Examples of multi-agency working
This is a pre-publication version of the following article:
Eracleous, H. and Davidson, S. (2009). The gender identity development service: Examples of multi-agency working. Clinical Psychology Forum, 201, 46-50.
This paper explores multi-agency working and some lessons learnt when working with young people with complex presentations. Examples are offered from the work at the Gender Identity Development Service (GIDS) where the authors are based.
Multi-Agency Working as Best Practice
Multi-agency working is firmly advocated in government agendas such as The Children’s National Service Framework (2004) which encourages services to be designed around the needs of the child, not individual problems. The children’s commissioner, Professor Aynsley-Green summarised this vision by stating that “the practical challenge is ensuring that children’s services locally are coherent in design and delivery, with good coordination, effective joint working between and across sectors and agencies, with smooth transitions and in partnership with children, young people and families” (Executive Summary, Department of Health, 2004).
In Every Child Matters (2003) emphasis is on empowering the young person to make a positive contribution, facilitating communication across services and reducing stigma through acceptance and understanding, modelling and consultation. The Children’s Plan (2007) asserts that services need to be shaped by and responsive to young people and families, not designed around professional boundaries. This Plan espouses working in teams made up of professionals from different backgrounds, and is supported by the Children’s Workforce Network, which aims to “encourage the shared values of practitioners with distinct expertise and roles and value their contributions” (Children’s Workforce Network, 2008).
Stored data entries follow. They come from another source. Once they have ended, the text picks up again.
-- ==== Sys2Proof/Certificates/Slice0/Obligations.lean ====
section
/-! DEFINITION. Certificates/Slice0/Obligations.lean: the statements for the provers. A statement of completion gives, for
each command it names, the conditions on the state and the operands under which the command has its own effect, and the
next state in full: everything that state does not name is as it was. -/
open Sys2Proof Sys2Proof.Machine

/-- TIME_GET, GRID_GET and SLOT_STATUS return their tables; SERVO_SET, CLOCK_MODEL_SET and TIMECODE_SET take their values;
TIME_STEP steps a stopped grid's time; SLOT_ARM arms a host slot and SLOT_CANCEL cancels it (R26, R27, R53 to R58, R64,
R65). -/
def Obligations.KeystoneCommandsComplete : Prop :=
  (HostCase opTimeGet (fun _ => 0) fun q s₀ s => exec (.timeGet q) s₀ = .next (s.ok q opTimeGet s.timeData)) ∧
  (HostCase opGridGet (fun _ => 0) fun q s₀ s =>
    exec (.gridGet q) s₀ = .next (s.ok q opGridGet (pack 44 (s.gridFields ++
      [f16 32 s.grid.k, fN 34 1 s.grid.st, f32 36 s.grid.lastFrameNo, fN 40 3 s.grid.slip])))) ∧
  (HostCase opSlotStatus (fun _ => 1) fun q s₀ s =>
    32 ≤ (p8 q.payload 0).toNat →
      let n := (p8 q.payload 0).toNat
      let k := s.slots.get {} n
      exec (.slotStatus q) s₀ = .next (s.ok q opSlotStatus
        (pack 20 [fN 0 1 n, fN 1 1 k.st, fB 2 0 k.late, f32 4 k.lateness, fN 8 6 k.fireS, fN 16 4 k.fireNs]))) ∧
  (HostCase opServoSet (fun _ => 32) fun q s₀ s =>
    (servoCfg q.payload).ki.toNat ≤ 0x8000 → (∀ x ∈ (servoCfg q.payload).priority.toList, x.toNat ≤ 5) →
      exec (.servoSet q) s₀ = .next (((s.remember opServoSet 0 q.payload).setServo q.payload).ok q opServoSet [])) ∧
  (HostCase opClockModelSet (fun _ => 1) fun q s₀ s =>
    (p8 q.payload 0 = 0 ∨ (p8 q.payload 0 = 1 ∧ s.sys.boot.profile ≠ 1)) → s.running = false →
      exec (.clockModelSet q) s₀ =
        .next (((s.remember opClockModelSet 0 q.payload).setClockModel q.payload).ok q opClockModelSet [])) ∧
  (HostCase opTimeStep (fun _ => 8) fun q s₀ s =>
    s.running = false →
      exec (.timeStep q) s₀ =
        .next ((State.stepTime { s with ks.taiSet := true } (pInt q.payload 0 8)).ok q opTimeStep [])) ∧
  (HostCase opTimecodeSet (fun _ => 24) fun q s₀ s =>
    (p8 q.payload 0).toNat ≤ 6 → (p8 q.payload 1).toNat ≤ 6 → rd q.payload 20 2 ≤ 1000 →
      exec (.timecodeSet q) s₀ =
        .next (((s.remember opTimecodeSet 0 q.payload).setTimecode q.payload).ok q opTimecodeSet [])) ∧
  (HostCase opSlotArm (fun _ => 20) fun q s₀ s =>
    let n := (p8 q.payload 0).toNat
    let k := slotOf q.payload
    let k := s.convertSlot { k with passed := decide (0 < s.slotPast k) }
    32 ≤ (p8 q.payload 0).toNat → (p8 q.payload 1).toNat ≤ 1 → inRange 1 2 (p8 q.payload 2).toNat = true →
      (p8 q.payload 1 = 1 ∨ rd q.payload 16 4 ≤ 999999999) →
      exec (.slotArm q) s₀ = .next (State.ok { s with slots := s.slots.set {} n k } q opSlotArm [])) ∧
  (HostCase opSlotCancel (fun _ => 1) fun q s₀ s =>
    let n := (p8 q.payload 0).toNat
    let k := s.slots.get {} n
    32 ≤ n →
      (k.st = 1 →
        exec (.slotCancel q) s₀ = .next (State.ok { s with slots := s.slots.set {} n { k with st := 3 } } q opSlotCancel [])) ∧
      (k.st ≠ 1 → k.begins = some (s.now / 4) →
        exec (.slotCancel q) s₀ = .next (State.ok { s with slots := s.slots.set {} n k.unfired } q opSlotCancel [])) ∧
      (k.st ≠ 1 → k.begins ≠ some (s.now / 4) → exec (.slotCancel q) s₀ = .next (s.ok q opSlotCancel [])))

/-- The events of time sources, of compare slots and of the PPS and LTC outputs have their effects (R28, R30, R31, R36, R54,
R58, R61 to R63). -/
def Obligations.TimeSourceEventsComplete : Prop :=
  (EventCase fun dt s₀ s =>
    exec (.ppsInEdge dt) s₀ = .next (State.sample { s with tc.ppsIn := true } 3
      (roundDiv s.full 1000000000 * 1000000000 - s.full : Int) 1000000000)) ∧
  (EventCase fun dt s₀ s =>
    exec (.frameRefInEdge dt) s₀ = .next (State.sample { s with tc.frameRefIn := true } 5
      (s.grid.v.refTheta s.ks.cfg.refPhaseNs.toInt s.full) s.grid.v.period)) ∧
  (EventCase fun dt s₀ s => ∀ (h m sec f : Nat) (user : U32),
    s.tc.ltcIn ≠ 0 → ltcLabelOk s.tc.ltcIn h m sec f = true →
      let c := s.tc.ltcIn
      let n := ltcFrames c h m sec f
      let t := { s with
        tc := { s.tc with ltcLabel := n, ltcUser := user, ltcInLevel := !s.tc.ltcInLevel }, sh.trigUser := user }
      exec (.ltcInSyncWord dt h m sec f user) s₀ = .next
        ((t.sample 4 ((t.tc.frameAt c (n + 1) : Int) - t.full) (1000000000 * (ltcRate c).2 / (ltcRate c).1)).observeAll
          (fun tr => tr.source == 2 && tr.condA.toNat == n) s.full)) ∧
  (EventCase fun dt s₀ s => ∀ code : Fin 6,
    code ≠ 0 → (s.ks.source code).valid = true →
      s.tickExpired ((s.ks.source code).lastAt + 3 * (s.ks.source code).nominal) = true →
      exec (.sourceLossTimeout dt code) s₀ = .next (s.invalidate code)) ∧
  (EventCase fun dt s₀ s =>
    s.ks.st = .holdover → s.ks.cfg.holdoverLimitS.toNat ≠ 0 → s.pwr.mode ≠ .standby →
      s.fwExpired (s.ks.holdSince + s.ks.cfg.holdoverLimitS.toNat * 1000000000) = true →
      exec (.holdoverLimitExpiry dt) s₀ = .next (s.setFaults true s.ks.faultOffset)) ∧
  (EventCase fun dt s₀ s =>
    s.ks.ref10mPresent = true →
      exec (.ref10mLoss dt) s₀ =
        .next (State.raiseF { s with ks.ref10mPresent := false, ks.ref10mActive := false } 19 [fN 0 1 1])) ∧
  (EventCase fun dt s₀ s =>
    s.ks.ref10mPresent = false →
      exec (.ref10mReturn dt) s₀ =
        .next (State.raiseF { s with ks.ref10mPresent := true, ks.ref10mActive := s.ks.cfg.ref10mEn } 19 [fN 0 1 2])) ∧
  (EventCase fun dt s₀ s => exec (.slotFire dt) s₀ = .next (s.fireSlots s.slotDue s.slotPast).slotTurn) ∧
  (EventCase fun dt s₀ s =>
    s.tc.ppsWidthUs ≠ 0 → (s.ks.st ≠ .free ∨ s.tc.ppsForce = true) → s.full % 1000000000 < 5 →
      s.tc.ppsLast ≠ some (s.full / 1000000000) →
      exec (.ppsOutPulse dt) s₀ = .next (State.emit { s with tc.ppsLast := some (s.full / 1000000000) }
        (.pps (s.full / 1000000000) s.tc.ppsWidthUs.toNat))) ∧
  (EventCase fun dt s₀ s =>
    let t := s.tc
    let j := ((s.full - t.origin + 1) * (ltcRate t.ltcOut).1 - 1) / (1000000000 * (ltcRate t.ltcOut).2)
    let l := ltcLabelOf t.ltcOut j
    t.ltcOut ≠ 0 → t.origin ≤ s.full → t.ltcFrame ≠ some j → s.full ≤ t.frameAt t.ltcOut j + 1000 →
      exec (.ltcOutFrame dt) s₀ =
        .next (State.emit { s with tc.ltcFrame := some j, tc.ltcOutLabel := l } (.ltc l.1 l.2.1 l.2.2.1 l.2.2.2)))

/-- GRID_SET starts, changes and stops the grid, and the instants of the grid have their effects (R41, R43, R49, R51, R66). -/
def Obligations.GridCommandsComplete : Prop :=
  (HostCase opGridSet (fun _ => 32) fun q s₀ s =>
    let v := gridVals q.payload
    gridOk q.payload = true → pbit q.payload 31 0 = true → s.box.lock = false → s.fitsRate v = true → s.deckTest = false →
      s.running = false → s.startLate v = false →
      exec (.gridSetStart q) s₀ =
        .next (((s.remember opGridSet 0 q.payload).gridStart v (p32 q.payload 24)).ok q opGridSet [])) ∧
  (HostCase opGridSet (fun _ => 32) fun q s₀ s =>
    let v := gridVals q.payload
    gridOk q.payload = true → pbit q.payload 31 0 = true → s.box.lock = false → s.fitsRate v = true → s.deckTest = false →
      s.running = true → s.changeLate (p32 q.payload 24) = false →
      exec (.gridSetChange q) s₀ =
        .next (((s.remember opGridSet 0 q.payload).gridChange v (p32 q.payload 24)).ok q opGridSet [])) ∧
  (HostCase opGridSet (fun _ => 32) fun q s₀ s =>
    let a := p32 q.payload 24
    let m := if a = 0xFFFFFFFF then s.grid.nextLatch else a
    gridOk q.payload = true → pbit q.payload 31 0 = false → s.running = true →
      (a ≠ 0xFFFFFFFF ∨ s.paired = false ∧ s.others = []) → s.latchInHand m = false →
      exec (.gridSetStop q) s₀ =
        .next ((State.gridStopAt { s.remember opGridSet 0 q.payload with grid.applyFrame := a } m).ok q opGridSet [])) ∧
  (EventCase fun dt s₀ s =>
    s.grid.nextTickAt ≤ (s.full : Int) →
      exec (.tickBoundary dt) s₀ = .next (State.fireSlots
        { s with grid := s.grid.beginTick, sched := s.sched.tickRelease s.grid.beginTick.tickCount
                 sh.house.tickCame := s.sh.house.tickCame || s.sh.house.due }
        (fun k => k.st == 1 && k.passed) fun _ => (s.full : Int) - s.grid.nextTickAt)) ∧
  (EventCase fun dt s₀ s =>
    s.grid.fbDue = true →
      exec (.frameBoundary dt) s₀ = .next ((List.finRange 4).foldl State.sacnTerminate
        ((State.pinsResume { s with grid.fbDue := false }).stopStep.firstFrame.boundarySettings.applyLeads.boundaryLead
          |>.epochStep |>.applyQuantum))) ∧
  (EventCase fun dt s₀ s => ∀ m : U32,
    s.grid.toPresent = some m → s.presents m = true → s.latchReached m = true →
      exec (.presentationInstant dt) s₀ = .next (s.present m)) ∧
  (EventCase fun dt s₀ s =>
    let m := s.grid.nextRender
    let t := if s.grid.startsAt m then { s with tre.startSet := s.others } else s
    s.renderDue m = true →
      exec (.renderStart dt) s₀ = .next (State.renderCheck
        { (((t.forceChecks m).activateAt m).inputsAt m).sequence m with grid.nextRender := m + 1 })) ∧
  (EventCase fun dt s₀ s =>
    s.presents s.grid.nextCommit = true → sdiff32 s.grid.nextCommit s.grid.nextRender < 0 → s.grid.stallRaised = false →
      s.grid.cutoff s.grid.nextCommit + 60000000000 ≤ s.full →
      exec (.renderStallTimeout dt) s₀ =
        .next ((State.raiseF { s with grid.stallRaised := true } 26 [f32 0 s.grid.nextCommit, fN 4 1 1]).checkFail 1 false)) ∧
  (EventCase fun dt s₀ s =>
    let m := s.grid.nextLatch
    s.presents m = true → s.grid.cutoff m + (s.grid.vals m).sigma 16776960 ≤ s.full →
      exec (.slipLimitStop dt) s₀ =
        .next ((State.acceptStop { s with grid.applyFrame := m } m).raiseF 26 [f32 0 m, fN 4 1 2]).stopStep)

/-- A show image is opened, filled, closed, checked, activated and discarded, and SHOW_STATUS reports (R76, R99, R100, R102,
R103). -/
def Obligations.ShowLoadingCompletes : Prop :=
  (HostCase opShowLoadBegin (fun _ => 8) fun q s₀ s =>
    let n := rd q.payload 0 4
    s.box.lock = false → n + s.sh.activeBytes ≤ 0x3000000 → s.sh.staged.st ≠ 1 → s.sh.staged.st ≠ 2 →
      exec (.showLoadBegin q) s₀ = .next (State.ok
        { s with sh.staged := { st := 1, size := n, base := stagedBase s.sh.active n }, sh.next := none } q opShowLoadBegin
        [])) ∧
  (HostCase opShowLoadBlock (fun q => max 8 (needBulk q 8 (rd q.payload 4 2))) fun q s₀ s => ∀ b : List U8,
    let n := rd q.payload 4 2
    let off := rd q.payload 0 4
    let x := s.sh.staged
    1 ≤ n → n ≤ (if q.bulk then 4096 else 4024) → (q.bulk = true → q.payload.length = 24 ∧ bulkDenied q 8 n s = false ∧
      s.mb.bulkFault.getLsbD q.ch.val = false) → bulkBytes q 8 n s = some b → x.st = 1 → off + n ≤ x.size → s.deckTest = false →
      exec (.showLoadBlock q) s₀ = .next (State.ok (State.deckWrite
        { s with sh.staged := { x with data := x.data.writes 0 off b, got := (off, n) :: x.got } } (imageRegion + x.base + off) b)
        q opShowLoadBlock [])) ∧
  (HostCase opShowLoadEnd (fun _ => 0) fun q s₀ s =>
    s.sh.staged.st = 1 →
      exec (.showLoadEnd q) s₀ = .next (State.ok { s with sh.staged.st := 2, sh.staged.tag := q.tag } q opShowLoadEnd [])) ∧
  (EventCase fun dt s₀ s =>
    let x := s.sh.staged
    let b := x.bytes
    let kept := fun (t : State) (p : List U8) => State.raiseF { t.deckWrite (imageRegion + x.base) p with
      sh.staged := { t.sh.staged with st := 3, reason := 0, image := some { readImage p with base := t.sh.staged.base } } } 32
        [fN 0 8 (leVal (t.sh.staged.data.reads 0 0x10 8))]
    x.st = 2 → x.blob = none →
      (checkHeader b x.size = false → exec (.imageChecksComplete dt) s₀ = .next (s.rejectImage 1)) ∧
      (checkHeader b x.size = true → x.covers 0 x.size = true → imageSigned b = true → s.signerOk b = true →
        (hasEncrypted b = false → imageReason b x.size true (some b) = 0 →
          exec (.imageChecksComplete dt) s₀ = .next (kept s b)) ∧
        (∀ (t : State × List U8) (p : List U8), hasEncrypted b = true → s.sectionKey b = .ok (.inl t) →
          openImage t.2 b = some p → imageReason b x.size true (some p) = 0 → t.1.sh.staged = x →
          exec (.imageChecksComplete dt) s₀ = .next (kept t.1 p)))) ∧
  (EventCase fun dt s₀ s => ∀ k : U32 × U8 × U8 × Nat,
    s.sh.staged.blob = some k → s.fwExpired (k.2.2.2 + 10000000000) = true →
      exec (.blobWaitExpiry dt) s₀ = .next (s.rejectImage 3)) ∧
  (HostCase opShowActivate (fun _ => 4) fun q s₀ s => ∀ im : Image,
    let f := p32 q.payload 0
    let m := if f = 0xFFFFFFFF then s.firstActivation else f
    s.sh.staged.st = 3 → s.sh.staged.image = some im → im.pixelCount ≤ pixelCapacity s.grid.v.n s.grid.v.d →
      s.deckTest = false →
      (s.running = false → exec (.showActivate q) s₀ = .next ((s.activateNow im).ok q opShowActivate [])) ∧
      (s.running = true → (f ≠ 0xFFFFFFFF ∨ s.paired = false ∧ s.others = []) → 0 ≤ sdiff32 m s.grid.nextRender →
        (s.full : Int) + 2000000 ≤ s.grid.s m →
        exec (.showActivate q) s₀ = .next (State.ok { s with sh.next := some (im, m) } q opShowActivate []))) ∧
  (HostCase opShowUnload (fun _ => 1) fun q s₀ s =>
    p8 q.payload 0 = 0 →
      exec (.showUnloadStaged q) s₀ = .next (State.ok { s with sh.staged := {}, sh.next := none } q opShowUnload [])) ∧
  (HostCase opShowUnload (fun _ => 1) fun q s₀ s =>
    p8 q.payload 0 = 1 → s.running = false →
      exec (.showUnloadActive q) s₀ = .next (s.unloadActive.ok q opShowUnload [])) ∧
  (HostCase opShowStatus (fun _ => 0) fun q s₀ s =>
    exec (.showStatus q) s₀ = .next (State.ok { s with sh.worstMargin := none } q opShowStatus s.showData))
GIDS and multi-agency working
Multiple agency working is an essential part of the work of the GIDS which is a Tier 4, multi-national service. The GIDS is part of the Adolescent Department at the Tavistock & Portman Foundation NHS Trust, in London. Referrals of young people (up to the age of eighteen) are accepted from health and social care professionals from tier three services. The young persons present as feeling unhappy and at odds with their biological sex and often want to be the other sex. Gender identity difficulties are rare and complex and can be associated with psychological difficulties linked to all aspects of development, including cognitive, physical and social (DeCeglie, 2000). Gender identity difficulties can be seen on a continuum with Gender Identity Disorder at the extreme where individuals display a strong and persistent desire to be, or insistence that they are the other sex. These individuals may dress and take on the role of the other sex and feel distressed and uncomfortable with their biological sex (i.e. APA, DSM-IV, 2004). There are many potential outcomes and etiology remains inconclusive and is likely to be multi-faceted (Cohen-Kettenis, 2003).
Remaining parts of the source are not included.